Here, we use `Image` instead of `PointMap` for the whole, but instead of `reg:PointMap` we use yet another type (and rename it), `seg:Segment`. In Cooper's case the same type can be used to represent both the region and the whole, because a `PointMap` is a set of absolute positions. With `Image`, positions are relative to an origin, which needs to be specified when cropping.

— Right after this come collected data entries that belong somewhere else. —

/-- Blend layers in ascending order onto a sample. -/
def State.blendLayers (s : State) (host : HostView) (good : List Nat) (c x y : Nat) (ls : List Nat) (px : Px) : Px :=
  ls.foldl (fun p l =>
    match s.layerAt host good c l x y with
    | some q => blendPx (s.live.layer c l) q p
    | none => p) px

/-- The sample that the dynamic layers are blended onto. -/
def State.underPx (s : State) (c x y : Nat) : Px :=
  let v := s.canvas c
  let t := s.live
  match v.flat with
  | some h => if t.runUsed c then imgGet s.mem.reservoir (s.copyAt t (runPart c) h) (t.cvWidth c) x y else t.cvBack c
  | none => t.cvBack c

/-- The composed sample of a canvas. -/
def State.composed (s : State) (host : HostView) (good : List Nat) (c x y : Nat) : Px :=
  s.blendLayers host good c x y (s.live.dynLayers c) (s.underPx c x y)

/-- Fetch the dynamic BUFFER layers of a canvas: the layers that are good. -/
def State.fetchCanvas (s : State) (host after : HostView) (c : Nat) : State × List Nat :=
  ((s.live.dynLayers c).filter (fun l => (s.live.layer c l).source = srcBuffer)).foldl
    (fun (a : State × List Nat) l =>
      let (s1, ok) := a.1.fetchLayer host after c l
      (s1, if ok then a.2 ++ [l] else a.2)) (s, [])

/-- The copy of a pair that is written next: not the one in use. -/
def otherCopy (h : Option Nat) : Nat := if h = some 0 then 1 else 0

/-- The hold copies of those of the layers `ls` that were fetched good (R197). -/
def State.keepHolds (s : State) (host : HostView) (good ls : List Nat) (c : Nat) : State :=
  let t := s.live
  ls.foldl (fun s l =>
    let d := t.layer c l
    let ok := (d.source = srcBuffer && good.contains l) ||
      (d.source = srcVideo && (t.layerZones c l).all (fun z => (mget none0 (s.canvas c).picks (pickKey l z)).isSome))
    let (x0, y0, x1, y1) := t.clip c d
    if t.keepsHold c l && ok then
      let h := otherCopy (s.layerSt c l).hold
      (s.resPut (s.copyAt t (holdPart c l) h) (imgBytes (x1 - x0).toNat (y1 - y0).toNat (fun x y =>
        (s.layerAt host good c l (x0.toNat + x) (y0.toNat + y)).getD {}))).setLayer c l { s.layerSt c l with hold := some h }
    else s) s

/-- Whether canvas c is composed in this frame. -/
def State.composes (s : State) (c : Nat) : Bool := s.fbit R.CMP_CTRL_compose_enable && s.live.cvOn c && !(s.inService scCanvas c)

/-- The values of a canvas's mapped pixels in the frame being staged: converted; 0 (no values) where the canvas is not
composed, the pipeline is off or the profile is not valid; the last staged ones, or 0 for black, while the canvas is in service (R513). -/
def State.stagePixels (s : State) (host : HostView) (good : List Nat) (c : Nat) : State :=
  let t := s.live
  (t.mapEntries c).foldl (fun s k =>
    let key := t.mapKey c k
    if s.inService scCanvas c && s.cmp.dark.contains c then s
    else if s.inService scCanvas c then
      { s with cmp := { s.cmp with pixels := mset px0 s.cmp.pixels key (mget px0 s.cmp.outPixels key) } }
    else if s.composes c && s.fbit R.CLR_CTRL_colour_enable then
      if s.fbit R.CLR_STATUS_profiles_loaded && t.profValid (t.mapProfile c k) then
        let v := s.convert c k (t.mapTake c k (s.composed host good c))
        let s1 := { s with cmp := { s.cmp with pixels := mset px0 s.cmp.pixels key v.values } }
        (s1.fset R.CLR_CLIP_LOW_LAST (s1.fget R.CLR_CLIP_LOW_LAST + v.low)).fset R.CLR_CLIP_HIGH_LAST
          (s1.fget R.CLR_CLIP_HIGH_LAST + v.high)
      else s.fset R.CLR_PROFILE_INVALID_LAST_profile (t.mapProfile c k)
    else s) s

/-- Whether a mapped pixel of this frame names a profile that is not valid. -/
def State.profileMissing (s : State) : Bool :=
  s.fbit R.CLR_CTRL_colour_enable && (List.range 4).any (fun c => s.composes c &&
    (s.live.mapEntries c).any (fun k => !(s.fbit R.CLR_STATUS_profiles_loaded && s.live.profValid (s.live.mapProfile c k))))

/-- The composed samples under a signature rectangle, row by row, each R, G, B in 16-bit little-endian form (R207). -/
def State.sigBytes (s : State) (host : HostView) (good : List Nat) (c k : Nat) : List Byte :=
  let (_, _, x0, y0, x1, y1) := s.live.sigRect c k
  (List.range (y1 + 1 - y0)).flatMap (fun j => (List.range (x1 + 1 - x0)).flatMap (fun i =>
    let p := s.composed host good c (x0 + i) (y0 + j)
    leBytes p.r 2 ++ leBytes p.g 2 ++ leBytes p.b 2))

/-- The signature rectangles of a canvas feed their Gauges; their checks end as the canvas is staged (R528). -/
def State.feedSigs (s : State) (host : HostView) (good : List Nat) (c : Nat) : State :=
  (List.range 4).foldl (fun s k =>
    if (s.live.sigRect c k).1 then
      s.gaCheck (s.live.sigRect c k).2.1 gaBound (s.sigBytes host good c k) s.evalFrame
    else s) s

/-! ### Refills (R196, R200) -/

/-- The BUFFER layers of a run that a refill reads. -/
def Tabs.runBuffers (t : Tabs) (c : Nat) : List Nat :=
  (t.runLayers c).filter (fun l => (t.layer c l).source = srcBuffer && !(t.skipped c l))

/-- A refill's reading of its layers: good layers, and whether one tore. -/
def State.fetchRun (s : State) (host after : HostView) (c : Nat) : State × List Nat × Bool :=
  (s.live.runBuffers c).foldl (fun (a : State × List Nat × Bool) l =>
    let torn := match a.1.bufOf c l with
      | some f => a.1.fetchBuf host after (a.1.live.layer c l) f = 1
      | none => false
    let (s1, ok) := a.1.fetchLayer host after c l
    (s1, if ok then a.2.1 ++ [l] else a.2.1, a.2.2 || torn)) (s, [], false)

I guess in the general case, the domain of an `ObjectDetector` function need not be the same as the `reg` fields in the output elements.

In [2]:
import sys
sys.path.append('pyttr')
from pyttr.ttrtypes import *
from pyttr.utils import *
import PIL.Image

ttrace()

# Basic types.

Ind = BType('Ind')

Int = BType('Int')
Int.learn_witness_condition(lambda x: isinstance(x, int))
print(Int.query(365))

Image = BType('Image')
Image.learn_witness_condition(lambda x: isinstance(x, PIL.Image.Image))
img = PIL.Image.open('res/dogcar.jpg')
print(Image.query(img))

# Segment type: a rectangular area of a given image.

Segment = RecType({'i': Image, 'cx': Int, 'cy': Int, 'w': Int, 'h': Int})
print(Segment.query(Rec({'i': img, 'cx': 100, 'cy': 150, 'w': 40, 'h': 20})))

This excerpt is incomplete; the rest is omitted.